Know anything about these? What roughly a fetus missing the long arm of chromosome 20? What's that mean, and how would it affect the kid? From your question, I brand of get the dent that you or someone you know is carrying a fetus with the chromosomal abnormality you mentioned. In that satchel, the doctor who diagnosed the condition should also have discussed the implication of the abnormality with the child's parents. If you're asking because this is something you're have to deal beside, you doctor or genetic counselor should be able to provide far more information than I can.
Presumably the fetus is missing the long arm of merely one copy of chromosome 20. Were both copies effected, the fetus would probable self-abort in the rash stages of the pregancy. Missing a copy of a chromosome is known as monosomy, and is collectively followed by a number indicating which chromosome is effected. When individual part of one copy of the chromosome is missing, it's call a partial monosome. So a child missing part of chromosome 20 is said to enjoy partial monosomy 20.

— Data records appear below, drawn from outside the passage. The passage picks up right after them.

/-- SWAP_STALL (R245, R295); in NAP and SLEEP, or while leaving one of them, T lies later by the exit latency (R420). -/
def State.swapCmd (s : State) (c : CmdIn) : CmdEnd :=
  let n := c.arg 0
  let st := s.stallState n
  if ¬ (st = stEMPTY ∨ st = stLIVE ∨ st = stFAULTED) ∨ (s.stall n).armed.isSome ∨ ¬ s.bgReady n ∨ s.rekeying n then .now ccSTATE 0 s
  else if s.tideState = 0 ∨ c.arg64 2 < s.tide.now + (if 2 ≤ s.powerState then 1000 * exitLatency s.powerState else 0) + 50000 then .now ccTIME 0 s
  else .later (.swapStall n) none (s.armSwap n (c.arg64 2) ((c.arg 1).testBit 0))

/-- CANCEL_SWAP (R245, R276). -/
def State.cancelSwap (s : State) (c : CmdIn) : CmdEnd :=
  match (s.stall (c.arg 0)).armed with
  | none => .now ccSTATE 0 s
  | some (at_, _) => if at_ < s.tide.now + 10000 then .now ccTIME 0 s else .now ccDONE 0 (s.abandonSwap (c.arg 0) 1)

/-- FREEZE_STALL (R253). -/
def State.freezeCmd (s : State) (c : CmdIn) : CmdEnd :=
  let st := s.stallState (c.arg 0)
  if st = stLIVE ∨ st = stFILL then .now ccDONE 0 (s.freezeStall (c.arg 0)) else .now ccSTATE 0 s

/-- Stall n destroyed, with what the ports hold of it. -/
def State.destroyAll (s : State) (n : Nat) : State := (s.portsForget n).destroyStall n

/-- DESTROY_STALL (R252, R256): a running swap is released first. -/
def State.destroyCmd (s : State) (c : CmdIn) : CmdEnd :=
  let n := c.arg 0
  if s.stallState n = stFREE then .now ccSTATE 0 s
  else if (s.stall n).swap.isSome then .later (.destroyStall n) none s
  else .later (.destroyStall n) (some (ccDONE, 0)) (s.destroyAll n)

/-- REKEY_STALL (R277). -/
def State.rekeyCmd (s : State) (c : CmdIn) : CmdEnd :=
  let n := c.arg 0
  let k := c.arg 1
  let st := s.stallState n
  if ¬ (st = stEMPTY ∨ st = stLIVE ∨ st = stFAULTED) ∨ (s.stall n).armed.isSome ∨ s.rekeying n then .now ccSTATE 0 s
  else if k = 0 ∨ s.slotState k ≠ 1 ∨ s.slotElsewhere n k then .now ccKEY 0 s
  else .later (.rekeyStall n k) none (s.rekeyBegin n k)

/-! ### Regions (R195, R218, R220, R353) -/

/-- R353: the host slot of a port: the slot of its encrypted HOST regions, if it has one. -/
def State.hostSlot (s : State) (n : Nat) : Option Nat :=
  ((List.range 66).flatMap (fun p => (List.range 32).map (fun i => (p, i)))).findSome? (fun x =>
    if s.hostRegion n x.1 x.2 && s.rgnCrypt x.1 x.2 then some (s.keyCur x.1 x.2) else none)

/-- CREATE_REGION (R195, R208, R227, R353): a HOST region of the issuer, whose OWNER_ID is the issuer's number. (DEDUCED, assumptions 68, 102; DESIGN CHOICE, assumption 100) -/
def State.createRegion (s : State) (c : CmdIn) : CmdEnd :=
  let port := c.arg 0
  let size := c.arg 1
  let w := c.arg 2
  let k := w % 2 ^ 7
  let crypt := w.testBit 8
  let tag := w.testBit 9
  let quota := (List.range 32).foldl (fun n i => n + (s.stall i).quotaOf port) 0
  if 65 < port ∨ size = 0 ∨ portCapacity port < size ∨ (tag ∧ ¬ crypt) ∨ (tag ∧ 64 ≤ port) then .now ccFORMAT 0 s
  else if port < 64 ∧ s.unreachable (memEp port) then .now ccSTATE 0 s
  else if portCapacity port < quota + s.heldOutside port + size ∨ (s.findBase port size).isNone ∨
      ¬ (List.range 32).any (fun i => s.rgnState port i = 0) then .now ccOWNER 0 s
  else if k = 0 ∨ s.slotState k ≠ 1 ∨ (crypt && (match s.hostSlot c.box with | some o => decide (o ≠ k) | none => false)) then .now ccKEY 0 s
  else match s.placeRegion port 1 c.box size k crypt tag (w.testBit 10) with
    | none => .now ccOWNER 0 s
    | some (s1, i) =>
      let s2 := if crypt ∧ c.box < 4 then s1.fset (rEP_CFG (0x180 + c.box)) fEP_CFG_KEY k else s1
      .later (.createRegion port i) none s2
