-- ==== Sys2Proof/Machine/Reset.lean ====
section
/-! DEFINITION. Resets and the start sequence (R416, R417, R476), the start bundle (R257), losses of references, clocks and rails (R412–R414,
R479) and the thermal outputs (R486). -/

namespace Sys2Proof.Machine

/-! ### The reset itself (R416) -/

/-- RST_CAUSE: POWER. -/
def causePOWER : Nat := 0
/-- RST_CAUSE: SYS_RST_N. -/
def causeSYS_RST : Nat := 1
/-- RST_CAUSE: RIVERBED. (DEDUCED, assumption 157) -/
def causeRIVERBED : Nat := 2
/-- RST_CAUSE: REF_RETURN. -/
def causeREF_RETURN : Nat := 3
/-- RST_CAUSE: FIXED_LOST. -/
def causeFIXED_LOST : Nat := 4

/-- R416: every die and every page reset. What stays is the fuses, with the repair entries among them (R388), the TAPs, whose supply is VCC_AUX, and the
thermal and rail monitors; `power` says that the supplies were removed (R486). (DEDUCED, assumption 160; DESIGN CHOICE, assumption 161) -/
def State.resetAll (s : State) (cause : Nat) (power : Bool) : State :=
  let fused := s.d2d.repair.filter (fun e => !e.sram)
  let c : Clk := if power then Clk.reset else { Clk.reset with ioLost := s.clk.ioLost, alert := s.clk.alert, trip := s.clk.trip }
  let s1 : State := { State.reset with
    pending := s.pending
    otp := s.otp
    clk := c
    d2d := { D2D.reset with repair := fused, taps := if power then [] else s.d2d.taps }
    out := s.out
    fresh := s.fresh }
  (s1.wr32 (rRST_CAUSE 0) cause).fset (rREPAIR_STAT 0) fREPAIR_STAT_USED (min 2048 fused.length)

/-! ### The steps of the start sequence (Table CLK-6) -/

/-- R436: the straps are sampled, and TOL_INFO and TREE_STAT show the role (Table TMC-3, R301). (DEDUCED, assumption 158) -/
def State.takeStraps (s : State) (pads : Nat) : State :=
  let sel := pads % 4
  let role := if sel = 3 then 0 else sel
  let s1 := (s.wr64 (rMGPIO_IN 0) (pads % 2 ^ 64)).wr32 (rSTRAP 0) (pads % 2 ^ 5)
  let s2 := (s1.fset (rTOL_INFO 0) fTOL_INFO_ROLE role).fset (rTOL_INFO 0) fTOL_INFO_ADMIN (if role = 2 then 4 else s.otp.adminPort % 4)
  s2.fset (rTREE_STAT 0) fTREE_STAT_ROLE (if role = 1 then 1 else if role = 2 then 4 else 0)

/-- Step 4: the dies are identified (R21); a die that does not answer is ABSENT. -/
def State.identify (s : State) (dies : List (Nat × Nat × Nat)) : State :=
  (List.range 17).foldl (fun t d =>
    match dies.find? (fun x => x.1 = d) with
    | some x => t.wr32 (rPKG_DIE_INFO 0 d) (dieInfo d x.2.1 x.2.2)
    | none => if d < 12 then (t.fset (rDIE_STATE 0 d) fDIE_STATE_STATE 3).wr32 (rPKG_DIE_INFO 0 d) 0 else t.wr32 (rPKG_DIE_INFO 0 d) 0) s

/-- Step 4: the fords that answered are admitted or not (R390). -/
def State.admitFords (s : State) (env : StartEnv) : State :=
  (List.range 4).foldl (fun t f =>
    if t.dieState (8 + f) ≠ 0 then t
    else if !env.fords.contains f then t.fordRefused f (t.fget (rPKG_DIE_INFO 0 (8 + f)) fPKG_DIE_INFO_SUPPLIER)
    else if env.train.modules.contains (6 * f) then t.quarantine (8 + f) 6
    else t.trainFord f env.train) s

/-- Step 5: the bundles of every yard train (R381) and the repair entries are fused; an absent yard is cut off (R20, R189). -/
def State.trainYards (s : State) (env : TrainEnv) : State :=
  ((List.range 8).foldl (fun t y => if t.dieState y = 0 then t.trainYard y env else t.yardCut y) s).fuseAll

/-- Step 6: HBM training (R194): a port whose pseudo-channels fail, or whose stack is absent, is unreachable. -/
def State.trainHbm (s : State) (bad : List Nat) : State :=
  (List.range 64).foldl (fun t p =>
    if bad.contains p ∨ ¬ t.diePresent (12 + p / 16) then t.hbmIfError p else t.fset (rHBMP_STAT p) fHBMP_STAT_TRAINED 1) s

/-- Step 6: every lane of an admitted ford whose module is UP has been calibrated (R330, R331); a lane whose pair is absent waits for it (R325). -/
def State.calibrateLanes (s : State) (bad : List Nat) : State :=
  let s1 := (List.range 4).foldl (fun t f =>
    if t.dieState (8 + f) ≠ 0 then t
    else (List.range 6).foldl (fun u m =>
      if u.flag (rUCIE_MOD f m) fUCIE_MOD_UP then (moduleLanes f m).foldl (fun v l => (v.setStage l sgCAL).leaveCal l (!bad.contains l)) u
      else u) t) s
  (List.range 8).foldl (fun t k => if t.bit (rREF_STAT 0) k then t else t.laneRefLost (k % 4) (decide (k < 4))) s1

/-- R160, Table MIL-5: Tolmor gives the device's own endpoints (engine ports, memory, ports and itself) VALID = 1 and DEV = 1. -/
def State.deviceEndpoints (s : State) : State := (List.range (0x195 - 0xC0)).foldl (fun t i => t.wr32 (rEP_CFG (0xC0 + i)) (2 ^ 31 + 2 ^ 30)) s

/-! ### The start bundle (R257) -/

/-- The admin mailbox (Table TMC-3). -/
def State.adminBox (s : State) : Nat := s.fget (rTOL_INFO 0) fTOL_INFO_ADMIN

/-- A key slot loaded with keys that Tolmor derives from DEVICE_SEED (R204, R257). (DEDUCED, assumption 163) -/
def State.loadSeed (s : State) (k : Nat) (device : Bool) : State :=
  s.loadSlot k (Sys2Proof.Config.seedKey k 0) (Sys2Proof.Config.seedKey k 1) (Sys2Proof.Config.seedKey k 2) device

/-- R257: one image of the start bundle: its stall is created and the image loaded; or the code of its refusal. -/
def State.startLoad (s : State) (b : ButarIn) : Nat ⊕ State :=
  let n := b.fld 0x2C 4
  let es := (parseManifest false b.manifest).1
  if !b.headerOk true then .inl ccFORMAT
  else if s.stallState n ≠ stFREE ∨ ¬ s.claimOk es then .inl ccOWNER
  else
    let k := 127 - n
    let s1 := (s.createStall n s.adminBox es).loadSeed k false
    let s2 := s1.setTol { s1.tol with keyBox := smSet none s1.tol.keyBox k (some s.adminBox) }
    match s2.loadCheck n b 0 k true with
    | some code => .inl code
    | none =>
      let s3 := s2.loadBegin n b k
      match (s3.stall n).load with
      | none => .inl ccFORMAT
      | some r =>
        if (s3.routeRefusal n r.image r.sections).isSome then .inl ccROUTE
        else if !r.formed then .inl ccFORMAT
        else
          let s4 := s3.loadEnd n
          if (s4.stall n).bg.isSome then .inr s4 else .inl ccOWNER

/-- R257: the images in order; at a refusal every stall of the bundle is destroyed and the refusal logged with source IMAGE. (DEDUCED, assumption 162) -/
def State.startImages : List ButarIn → List Nat → State → State × List Nat
  | [], done, s => (s, done)
  | b :: bs, done, s =>
    let n := b.fld 0x2C 4
    match s.startLoad b with
    | .inr t => startImages bs (done ++ [n]) t
    | .inl code => ((done.foldl (fun t m => t.destroyAll m) s).logEvent 3 code n 0, [])

/-- R257: the start bundle is loaded, and its stalls are swapped together and released. (DEDUCED, assumptions 162, 163) -/
def State.startBundle (s : State) (l : List ButarIn) : State :=
  let r := State.startImages l [] s
  r.2.foldl (fun t n => t.swapAtStart n) r.1

/-! ### Start -/

/-- R266, R262: start is complete: Tolmor runs TRIPLE and its mailboxes accept, MBOX_MGR on a worker alone (R265). -/
def State.accept (s : State) : State :=
  (([0, 1, 2, 3, 5] ++ (if s.role = 2 then [4] else [])).foldl (fun (t : State) b => t.fset (rMB_STAT b) fMB_STAT_ACCEPTING 1) s).fset
    (rTOL_STAT 0) fTOL_STAT_MODE 0

/-- R417, Table CLK-6: the start sequence. With no reference pair present the device waits with no clock running (R414, R483). (DESIGN CHOICE, assumption 155; DEDUCED, assumption 159) -/
def State.start (s : State) (env : StartEnv) : State :=
  let ok := env.pairs % 2 ^ 8
  let s1 := (s.takeStraps env.pads).fset (rREF_STAT 0) fREF_STAT_OK ok
  match firstPair ok with
  | none => s1.setClk { s1.clk with dark := true }
  | some p =>
    let s2 := (s1.fset (rREF_STAT 0) fREF_STAT_FIXREF p).loadSeed 0 true
    let s3 := (((s2.identify env.dies).admitFords env).trainYards env.train).trainHbm env.badPorts
    let s4 := (s3.calibrateLanes env.badLanes).deviceEndpoints
    let s5 := if s4.role = 2 then s4.fset (rTIDE_STAT 0) fTIDE_STAT_SOURCE 0 else s4
    let s6 := if s5.fget (rSTRAP 0) fSTRAP_BOOT_SRC = 1 then s5.startBundle env.bundle else s5
    s6.accept

/-- DEVICE_RESET (R416, R417): a DEVICE reset with a cause of RST_CAUSE, and the start that follows it. (DESIGN CHOICE, assumption 155; DEDUCED, assumption 157) -/
def State.deviceReset (s : State) (cause : Nat) (env : StartEnv) : State := (s.resetAll cause false).start env

/-- POWER_GOOD (R476): every rail is in range: the POWER reset. -/
def State.powerGood (s : State) (env : StartEnv) : State := (s.resetAll causePOWER true).start env

/-! ### References and clocks (R412–R414) -/

/-- R414, R486: every isolation gate closes. -/
def State.closeGates (s : State) : State := (List.range 384).foldl (fun t sh => t.setGated sh true) s

/-- REFCLK_LOSS (R412, R325, R293, R400, R413, R414): pair k (0–3 HREF, 4–7 NREF) is lost. (DEDUCED, assumption 4) -/
def State.refLoss (s : State) (k : Nat) : State :=
  if 8 ≤ k ∨ ¬ s.bit (rREF_STAT 0) k then s
  else
    let s1 := (s.pairLoses k).laneRefLost (k % 4) (decide (k < 4))
    let s2 := if 4 ≤ k then s1.tidePairLost (k - 4) else s1
    if s2.clk.dark then s2.closeGates else s2

/-- REFCLK_PAIR_RETURN (R325, R293): pair k is present again. -/
def State.refPairReturn (s : State) (k : Nat) : State :=
  if 8 ≤ k ∨ s.bit (rREF_STAT 0) k then s
  else
    let s1 := (s.setBit (rREF_STAT 0) k true).laneRefReturns (k % 4) (decide (k < 4))
    if 4 ≤ k then s1.tidePairBack (k - 4) else s1

/-- REF_RETURN (R414): with no clock running, a pair has been present for 1 ms: a device reset. -/
def State.refReturn (s : State) (env : StartEnv) : State :=
  if s.clk.dark ∧ (firstPair (env.pairs % 2 ^ 8)).isSome then s.deviceReset causeREF_RETURN env else s

/-- R412: a fixed domain, numbered as Table CLK-2 numbers them (R415), stops. (DESIGN CHOICE, assumption 164) -/
def State.fixedLost (s : State) (d : Nat) (env : StartEnv) : State :=
  if 48 ≤ d then s
  else if 20 ≤ d ∧ d < 44 then s.quarantine ((d - 20) % 8) 3
  else if 44 ≤ d then s.quarantine (8 + (d - 44)) 2
  else s.deviceReset causeFIXED_LOST env

/-- CLOCK_LOSS (R411, R412): a detector flags a clock. -/
def State.clockLoss (s : State) (c : ClockLost) (env : StartEnv) : State :=
  match c with
  | .out y o => if y < 8 ∧ o < 32 ∧ s.outEnabled y o then s.outLost y o false else s
  | .dclk k => if k < 32 ∧ s.outEnabled 8 k then s.outLost 8 k false else s
  | .pll y i => if y < 8 ∧ i < 8 ∧ s.pllLocked y i then s.pllLost y i false else s
  | .gpll i => if i < 8 ∧ s.pllLocked 8 i then s.pllLost 8 i false else s
  | .fixed d => s.fixedLost d env
  | .yardRef y => if y < 8 then s.quarantine y 3 else s

/-! ### Rails and heat (R479, R486) -/

/-- RAIL_LOSS (R479, Table ELE-4): a rail is out of range; `back` says that VCCIO_b has returned instead. After VCC_AUX or VCC_RB the outputs are safe
until power-good. (DEDUCED, assumption 165; DESIGN CHOICE, assumption 166) -/
def State.railLoss (s : State) (r : Rail) (back : Bool) : State :=
  match r with
  | .core => if back then s else s.closeGates.setClk { s.clk with dark := true }
  | .yard y => if back ∨ 8 ≤ y then s else s.quarantine y 1
  | .ford f => if back ∨ 4 ≤ f then s else s.quarantine (8 + f) 1
  | .hbm k => if back ∨ 4 ≤ k then s else (List.range 16).foldl (fun t p => t.hbmIfError (16 * k + p)) s
  | .io b =>
    if 8 ≤ b ∨ s.clk.ioLost.testBit b = !back then s
    else if back then s.setClk { s.clk with ioLost := putBits s.clk.ioLost b 1 0 }
    else ((s.setClk { s.clk with ioLost := putBits s.clk.ioLost b 1 1 }).logEvent 7 (s.freeNat 8) (0x100 + b) 0).useFree

/-- THERM_TRIP (R486): a junction has reached 110 °C. (DEDUCED, assumption 165) -/
def State.thermTrip (s : State) : State := s.closeGates.setClk { s.clk with trip := true }

/-- THERM_ALERT (R486): THERM_ALERT_N is driven low or released. -/
def State.thermAlert (s : State) (hot : Bool) : State := s.setClk { s.clk with alert := hot }

end Sys2Proof.Machine
end

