-- ==== Sys2Proof/Machine/CmdMillrace.lean ====
section
/-! DEFINITION. The meanings of the commands of the Millrace. Each acts where its operands are well formed, and where clocks run; what its event needs of
the state is checked by the operation it calls. -/

namespace Sys2Proof.Machine

/-- PACKET_INGRESS (R489). -/
def execIngress (ep : Nat) (op : IngressOp) (s : State) : Host.Outcome State Fault Refusal :=
  .next (if (Instr.ingress ep op).wf && s.clocked then s.ingress ep op else s)

/-- ROUTER_HEADER (R166). -/
def execRouterHeader (pkt : Nat) (errs : List (Nat × Bool)) (s : State) : Host.Outcome State Fault Refusal :=
  .next (if (Instr.routerHeader pkt errs).wf && s.clocked then s.routerHop pkt errs else s)

/-- PACKET_EGRESS (R188). -/
def execEgress (ep : Nat) (op : EgressOp) (s : State) : Host.Outcome State Fault Refusal :=
  .next (if (Instr.egress ep op).wf && s.clocked then s.egress ep op else s)

/-- RD (R197). -/
def execRd (ep pkt : Nat) (faults : List (Nat × LineFault)) (env : PcieEnv) (s : State) : Host.Outcome State Fault Refusal :=
  .next (if (Instr.rd ep pkt faults env).wf && s.clocked then s.stoppedOr ep pkt (s.serve ep pkt tRD faults env) else s)

/-- WR (R199). -/
def execWr (ep pkt : Nat) (faults : List (Nat × LineFault)) (env : PcieEnv) (s : State) : Host.Outcome State Fault Refusal :=
  .next (if (Instr.wr ep pkt faults env).wf && s.clocked then s.stoppedOr ep pkt (s.serve ep pkt tWR faults env) else s)

/-- MSG (R362). -/
def execMsg (ep pkt : Nat) (faults : List (Nat × LineFault)) (env : PcieEnv) (s : State) : Host.Outcome State Fault Refusal :=
  .next (if (Instr.msg ep pkt faults env).wf && s.clocked then s.stoppedOr ep pkt (s.serve ep pkt tMSG faults env) else s)

/-- REG_RD (R164). -/
def execRegRd (ep pkt upset : Nat) (s : State) : Host.Outcome State Fault Refusal :=
  .next (if (Instr.regRd ep pkt upset).wf && s.clocked then s.stoppedOr ep pkt (s.regAgent ep pkt false upset) else s)

/-- REG_WR (R164). -/
def execRegWr (ep pkt upset : Nat) (s : State) : Host.Outcome State Fault Refusal :=
  .next (if (Instr.regWr ep pkt upset).wf && s.clocked then s.stoppedOr ep pkt (s.regAgent ep pkt true upset) else s)

/-- RD_RSP (R184). -/
def execRdRsp (ep : Nat) (s : State) : Host.Outcome State Fault Refusal :=
  .next (if (Instr.rdRsp ep).wf && s.clocked then s.takeRsp ep tRD_RSP else s)

/-- WR_RSP (R184). -/
def execWrRsp (ep : Nat) (s : State) : Host.Outcome State Fault Refusal :=
  .next (if (Instr.wrRsp ep).wf && s.clocked then s.takeRsp ep tWR_RSP else s)

/-- MSG_RSP (R184). -/
def execMsgRsp (ep : Nat) (s : State) : Host.Outcome State Fault Refusal :=
  .next (if (Instr.msgRsp ep).wf && s.clocked then s.takeRsp ep tMSG_RSP else s)

/-- REG_RSP (R184). -/
def execRegRsp (ep : Nat) (s : State) : Host.Outcome State Fault Refusal :=
  .next (if (Instr.regRsp ep).wf && s.clocked then s.takeRsp ep tREG_RSP else s)

/-- TIMEOUT (R185). -/
def execTimeout (ep tag : Nat) (s : State) : Host.Outcome State Fault Refusal :=
  .next (if (Instr.timeout ep tag).wf && s.clocked then s.completeTracked ep tag stTIMEOUT else s)

/-- INGRESS_FLIT_GAP (R177). -/
def execFlitGap (ep : Nat) (s : State) : Host.Outcome State Fault Refusal :=
  .next (if (Instr.flitGap ep).wf && s.clocked then s.flitGap ep else s)

/-- FLUSH_IN (R179). -/
def execFlushIn (req : Req) (ep : Nat) (s : State) : Host.Outcome State Fault Refusal :=
  .next (if (Instr.flushIn req ep).wf && s.clocked then s.putReg req (rEPQ_CTL ep) (2 ^ 8 + s.rd32 (rEPQ_CTL ep) % 2 ^ 7) else s)

/-- FLUSH_OUT (R179). -/
def execFlushOut (req : Req) (ep : Nat) (s : State) : Host.Outcome State Fault Refusal :=
  .next (if (Instr.flushOut req ep).wf && s.clocked then s.putReg req (rEPQ_CTL ep) (2 ^ 9 + s.rd32 (rEPQ_CTL ep) % 2 ^ 7) else s)

/-- FLUSH_TAKES_EFFECT (R179). -/
def execFlushEffect (ep : Nat) (out : Bool) (s : State) : Host.Outcome State Fault Refusal :=
  .next (if (Instr.flushEffect ep out).wf && s.clocked then s.flushEffect ep out else s)

/-- DROP_REST_IN (R180). -/
def execDropRestIn (req : Req) (ep : Nat) (s : State) : Host.Outcome State Fault Refusal :=
  .next (if (Instr.dropRestIn req ep).wf && s.clocked then s.putReg req (rEPQ_CTL ep) (2 ^ 10 + s.rd32 (rEPQ_CTL ep) % 2 ^ 7) else s)

/-- DROP_REST_OUT (R180). -/
def execDropRestOut (req : Req) (ep : Nat) (s : State) : Host.Outcome State Fault Refusal :=
  .next (if (Instr.dropRestOut req ep).wf && s.clocked then s.putReg req (rEPQ_CTL ep) (2 ^ 11 + s.rd32 (rEPQ_CTL ep) % 2 ^ 7) else s)

/-- TX_ABORT (R181). -/
def execTxAbort (ep : Nat) (s : State) : Host.Outcome State Fault Refusal :=
  .next (if (Instr.txAbort ep).wf && s.clocked then s.txAbort ep else s)

/-- DRAIN (R182). -/
def execDrain (ep : Nat) (rsp : Bool) (s : State) : Host.Outcome State Fault Refusal :=
  .next (if (Instr.drain ep rsp).wf && s.clocked then (if s.stoppedEp ep then s else s.enterDrain ep rsp) else s)

/-- DRAIN_END (R182). -/
def execDrainEnd (ep : Nat) (s : State) : Host.Outcome State Fault Refusal :=
  .next (if (Instr.drainEnd ep).wf && s.clocked then s.drainEnd ep else s)

/-- UNREACH_TRACKER_SWEEP (R189). -/
def execSweep (dst : Nat) (s : State) : Host.Outcome State Fault Refusal :=
  .next (if (Instr.sweep dst).wf && s.clocked then s.sweep dst else s)

end Sys2Proof.Machine
end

There seems to be particularly little information available about how partial monosomy 20 would effect a child. It is comparatively possible that the child would either self-abort (i.e. miscarry) within the early stages of fetal nouns, or would be still-born. If the child were born live, he or she would probably enjoy pronounced physiological and developmental abnormalities.
Children beside many different chromosomal abnormality are likely to hold mental retardation (and potentially other psycological and behavioral difficulties), deformities of internal organs (ex. heart defects), and a markedly remarkable physical apearance. But they can still be happy, loving children, and grow to become productive member of society.